What would happen to carbohydrate and lipid metabolism if a group of overweight Aboriginal people with type 2 diabetes living a typical urban lifestyle reverted to their traditional lifestyle?

Looking for Bush Tucker 2010 by Kamilaroi Artist Kath Richardson – Four women are sitting having a yarn having gathered a lizard, wichetty grubs, and bird eggs and carrying them in their coolamons (a multipurpose dish). They used the sticks for digging.
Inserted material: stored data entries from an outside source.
theorem countPress_isQueued {period : Nat} {s : SeatId} (h : (p.countPress period s).isQueued j = true) : p.isQueued j = true := by
  by_cases hkey : (p.seat s).key = .down
  · rw [countPress_down hkey] at h
    split at h
    next hchair =>
      subst hchair
      rw [takeChairNext_pressed hkey] at h
      split at h
      · exact chairNext_isQueued (p := (p.setSeat p.chairSeat _).setSeat p.chairSeat _) j h
      · exact h
    next => exact h
  · rwa [countPress_up hkey] at h

theorem attended_countPresses (p : Part) (period : Nat) (l : List SeatId) : Attended p (p.countPresses period l) := by
  refine foldl_invariant (P := Attended p) (fun q s hq => hq.trans ⟨fun j => ?_, by simp, fun j hj => countPress_isQueued hj⟩) l p (.refl p)
  by_cases hkey : (q.seat s).key = .down
  · obtain ⟨-, -, -, -, hpresence, habsence, hinstalled, -⟩ := fields_uncounted (countPress_uncounted (period := period) hkey j)
    rw [hpresence, habsence, hinstalled]
    split
    next hj => rw [hj]; exact ⟨rfl, rfl, rfl⟩
    next => exact ⟨rfl, rfl, rfl⟩
  · rw [countPress_up hkey]
    exact ⟨rfl, rfl, rfl⟩

theorem attended_timed (p t : Part) (counts : Bool) : Attended t (p.timed counts t) := by
  unfold timed
  split
  · exact attended_countPresses t _ _
  · exact .refl t

/-- Besides, the session, the schedule, the absence grace and the floor's opening stand. -/
structure FrameKept (p t : Part) : Prop where
  attended : Attended p t
  ssu : t.ssu = p.ssu
  sch : t.sch = p.sch
  grace : t.smn.grace = p.smn.grace
  isOpen : t.flc.isOpen = p.flc.isOpen

theorem FrameKept.trans (h : FrameKept p q) (h' : FrameKept q t) : FrameKept p t :=
  ⟨h.attended.trans h'.attended, h'.ssu.trans h.ssu, h'.sch.trans h.sch, h'.grace.trans h.grace, h'.isOpen.trans h.isOpen⟩

theorem QuietStep.kept (h : QuietStep p t) : FrameKept p t := by
  refine ⟨h.attended, h.same.ssu (by simp) (by simp) (by simp) (by simp) (by simp), ?_, h.same .grace (by simp),
    h.same.isOpen (by simp)⟩
  exact h.same.sch (by simp) (by simp)

theorem kept_timed (p t : Part) (counts : Bool) : FrameKept t (p.timed counts t) := by
  refine ⟨attended_timed p t counts, ?_, ?_, ?_, ?_⟩
  all_goals
    unfold timed
    split <;> simp

theorem Attended.occupiedSeats (h : Attended p t) : t.occupiedSeats = p.occupiedSeats := by
  unfold Part.occupiedSeats
  congr 2
  funext j
  obtain ⟨hpresence, -, hinstalled⟩ := h.seats j
  rw [hpresence, hinstalled]

/-! ### The report (R47, R51, R52) -/

theorem presenceChanged_raises (p : Part) (i : SeatId) (y : Presence) (n : Nat) (a : Port) :
    ((p.presenceChanged i y n).notices a).1 &&& 2 ≠ 0 := by
  have hraised : (((p.setSeat i (presenceSet (p.seat i) y n)).notice .seat).notices a).1 &&& 2 ≠ 0 := by
    rw [notice_notices]
    exact mark_raised _ (by decide)
  simp only [presenceChanged]
  split
  · exact (seatVacant_grows (.refl _) i).flag hraised
  · exact hraised

/-- A part after a report, by the presence it gives the seat. -/
theorem changePresence_reaches (p : Part) (i : SeatId) (y : Presence) (n : Nat) :
    (∀ j, j ≠ i → ((p.changePresence i y n).seat j).presence = (p.seat j).presence ∧
        ((p.changePresence i y n).seat j).absence = (p.seat j).absence) ∧
      ((p.changePresence i y n).seat i).presence = y ∧ ((p.changePresence i y n).seat i).absence = n ∧
      (y ≠ (p.seat i).presence →
        (p.changePresence i y n).smn.occupied = (p.changePresence i y n).occupiedSeats ∧
        (∀ a, ((p.changePresence i y n).notices a).1 &&& 2 ≠ 0) ∧
        (y = .vacant → (p.changePresence i y n).isQueued i = false)) := by
  by_cases hsame : y = (p.seat i).presence
  · rw [changePresence_same hsame]
    refine ⟨fun j hj => ?_, ?_, ?_, fun hne => absurd hsame hne⟩
    · rw [setSeat_seat, if_neg hj]
      exact ⟨rfl, rfl⟩
    · rw [setSeat_seat, if_pos rfl]
      rfl
    · rw [setSeat_seat, if_pos rfl]
      rfl
  · rw [changePresence_eq hsame]
    have hkept := Attended.of_unopened (unopened_updateCount (p.presenceChanged i y n))
    have hseat (j : SeatId) : ((p.presenceChanged i y n).recounted).seat j = if j = i then presenceSet (p.seat i) y n else p.seat j :=
      presenceChanged_seat p i y n j
    refine ⟨fun j hj => ?_, ?_, ?_, fun _ => ⟨?_, fun a => ?_, fun hvacant => ?_⟩⟩
    · obtain ⟨hpresence, habsence, -⟩ := hkept.seats j
      rw [hpresence, habsence, hseat, if_neg hj]
      exact ⟨rfl, rfl⟩
    · rw [(hkept.seats i).1, hseat, if_pos rfl]
      rfl
    · rw [(hkept.seats i).2.1, hseat, if_pos rfl]
      rfl
    · rw [hkept.occupied, hkept.occupiedSeats]
      rfl
    · exact (updateCount_grows (.refl _)).flag (presenceChanged_raises p i y n a)
    · subst hvacant
      by_contra hqueued
      have hold : (p.presenceChanged i .vacant n).isQueued i = true := hkept.queue i (by simpa using hqueued)
      simp [presenceChanged_queue] at hold

/-- In ACTIVE the report of a proximity channel is its change of presence alone. -/
theorem report_active (hactive : p.pwu.power = .active) (i : SeatId) (o : Sensed) (cause : ReportCause) :
    p.report (proximityChannel i) o cause = p.proximityReport i o := by
  have hpower : (p.proximityReport i o).pwu.power = .active := by simpa using hactive
  have hwake : (p.proximityReport i o).wake = p.proximityReport i o := if_neg (by rw [hpower]; decide)
  have hseat : ∀ s : SeatId, seatOf (proximityChannel s) = s := by decide
  simp only [report, kindOf_proximityChannel, hseat, hwake, ite_self]

theorem proximityReport_eq (p : Part) (i : SeatId) (o : Sensed) :
    p.proximityReport i o =
      p.changePresence i (presenceAfter p.smn.grace (p.seat i) o).1 (presenceAfter p.smn.grace (p.seat i) o).2 := rfl

theorem presenceAfter_eq (grace : Nat) {x x' : Seat} (hpresence : x'.presence = x.presence) (habsence : x'.absence = x.absence)
    (o : Sensed) : presenceAfter grace x' o = presenceAfter grace x o := by
  cases o <;> simp only [presenceAfter, hpresence, habsence]

theorem proximityChannel_val (i : SeatId) : (proximityChannel i).val ≠ 40 := by
  simp only [proximityChannel]
  omega
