-- ==== Sys2Proof/Certificates/Slice0/Obligations.lean ====
section
/-! DEFINITION. The statements for the provers, from the numbered rules of the spec. -/

open Sys2Proof Sys2Proof.Machine

/-! ### Encoding and decoding -/

/-- Words written out from the layout `{opcode, A, B, C}` decode to the instructions they stand for, one word for each
opcode (30_encoding.md R52, R56; words of R63 and of 95_test_vectors.md). The layout is the spec's decision D3. -/
def Obligations.WrittenOutWordsDecode : Prop :=
  decodeWord 0x0ABC = .add 10 11 12 ∧ decodeWord 0x1012 = .sub 0 1 2 ∧ decodeWord 0x2130 = .mul 1 3 0 ∧
  decodeWord 0x3147 = .and 1 4 7 ∧ decodeWord 0x4328 = .or 3 2 8 ∧ decodeWord 0x5146 = .xor 1 4 6 ∧
  decodeWord 0x6393 = .not 3 9 3 ∧ decodeWord 0x70F5 = .invalid0111 0 15 5 ∧
  decodeWord 0x81E8 = .invalid1000 1 14 8 ∧ decodeWord 0x92DB = .invalid1001 2 13 11 ∧
  decodeWord 0xA3CE = .invalid1010 3 12 14 ∧ decodeWord 0xB4B1 = .invalid1011 4 11 1 ∧
  decodeWord 0xC5A4 = .invalid1100 5 10 4 ∧ decodeWord 0xD697 = .invalid1101 6 9 7 ∧
  decodeWord 0xE78A = .invalid1110 7 8 10 ∧ decodeWord 0xF3F4 = .loadImmediate 3 15 4

/-- Decoding the packed word of a well-formed instruction gives the instruction back, with every operand at every value
its field admits (30_encoding.md R52, R53, R56). -/
def Obligations.DecodeOfEncodeIsTheInstruction : Prop :=
  ∀ i : Instr, i.WellFormed → decodeWord (encode i) = i

/-- Every one of the 65536 words decodes to a well-formed instruction whose packed word it is (30_encoding.md R53). -/
def Obligations.EncodeOfDecodeIsTheWord : Prop :=
  ∀ w : Word, (decodeWord w).WellFormed ∧ encode (decodeWord w) = w

/-- A word's tuple is (word[15:12], word[11:8], word[7:4], word[3:0]), and every tuple of four 4-bit fields is the tuple
of exactly one word (30_encoding.md R52, R53). The layout is the spec's decision D3. -/
def Obligations.PackedWordsAreExactlyTheTuples : Prop :=
  (∀ w : Word, (unpackWord w).op.toNat = w.toNat / 4096 ∧ (unpackWord w).a.toNat = w.toNat / 256 % 16 ∧
    (unpackWord w).b.toNat = w.toNat / 16 % 16 ∧ (unpackWord w).c.toNat = w.toNat % 16) ∧
  (∀ t : FieldTuple, ∃! w : Word, unpackWord w = t)

/-- The decoder asserts exactly one of its nine class outputs for each opcode, by the opcode map; a tuple in range
decodes to the instruction of its opcode with its own fields, whose class is that of the opcode alone
(30_encoding.md R56, R57, R59). That the decoder has nine class outputs is the spec's decision D1. -/
def Obligations.OpcodeAloneFixesTheClass : Prop :=
  (∀ op : BitVec 4, ∃! cls : OpClass, classOutput op cls = true) ∧
  (∀ op : BitVec 4, ∀ cls : OpClass, classOutput op cls = true ↔
    match cls with
    | .add => op.toNat = 0
    | .sub => op.toNat = 1
    | .mul => op.toNat = 2
    | .and => op.toNat = 3
    | .or => op.toNat = 4
    | .xor => op.toNat = 5
    | .not => op.toNat = 6
    | .loadImmediate => op.toNat = 15
    | .invalid => 7 ≤ op.toNat ∧ op.toNat ≤ 14) ∧
  (∀ op a b c : Fin 16, ∃ i : Instr, decodeTuple (fld op) (fld a) (fld b) (fld c) = .ok i ∧ i.opcode = op.val ∧
    i.fieldA = fld a ∧ i.fieldB = fld b ∧ i.fieldC = fld c ∧ i.cls = decodeClass (BitVec.ofFin op))

/-- A tuple of integers decodes to an instruction exactly when all four are in [0,15]; the decoder never wraps a field
(40_execute.md R71, 30_encoding.md R50). -/
def Obligations.TupleDecodesExactlyInRange : Prop :=
  ∀ op a b c : Int,
    (∃ i : Instr, decodeTuple op a b c = .ok i) ↔
      FieldInRange op ∧ FieldInRange a ∧ FieldInRange b ∧ FieldInRange c

/-- Two instructions of one class that differ only in fields their form ignores do the same: B under NOT, C under
LOAD_IMMEDIATE, all three under INVALID, whichever INVALID opcodes they have (30_encoding.md R54, R60). -/
def Obligations.IgnoredFieldsChangeNothing : Prop :=
  ∀ (i j : Instr) (s : State), i.WellFormed → j.WellFormed → i.cls = j.cls →
    Instr.SameUsedFields i.cls.form i j → exec i s = exec j s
In 1984 nutrition scientist Professor Kerin O’Dea carried out this novel research on the beneficial health impacts of temporary reversion to traditional hunter-gatherer lifestyle(1). She accompanied these Aboriginal people into the outback for field measurements and observation of their lifestyle.


The study cohort

Despite the high percentage of animal food (64%) the diet was low in total fat due to the low-fat content of wild animals

Ten diabetic Aboriginal people from the Mowanjum Community (Derby, Western Australia) agreed to be tested before and after living for seven weeks as hunter gatherers in their traditional country. They were middle aged and overweight and all lost weight over the seven-week period (average 8kg). They spent two weeks on the coast and three weeks inland.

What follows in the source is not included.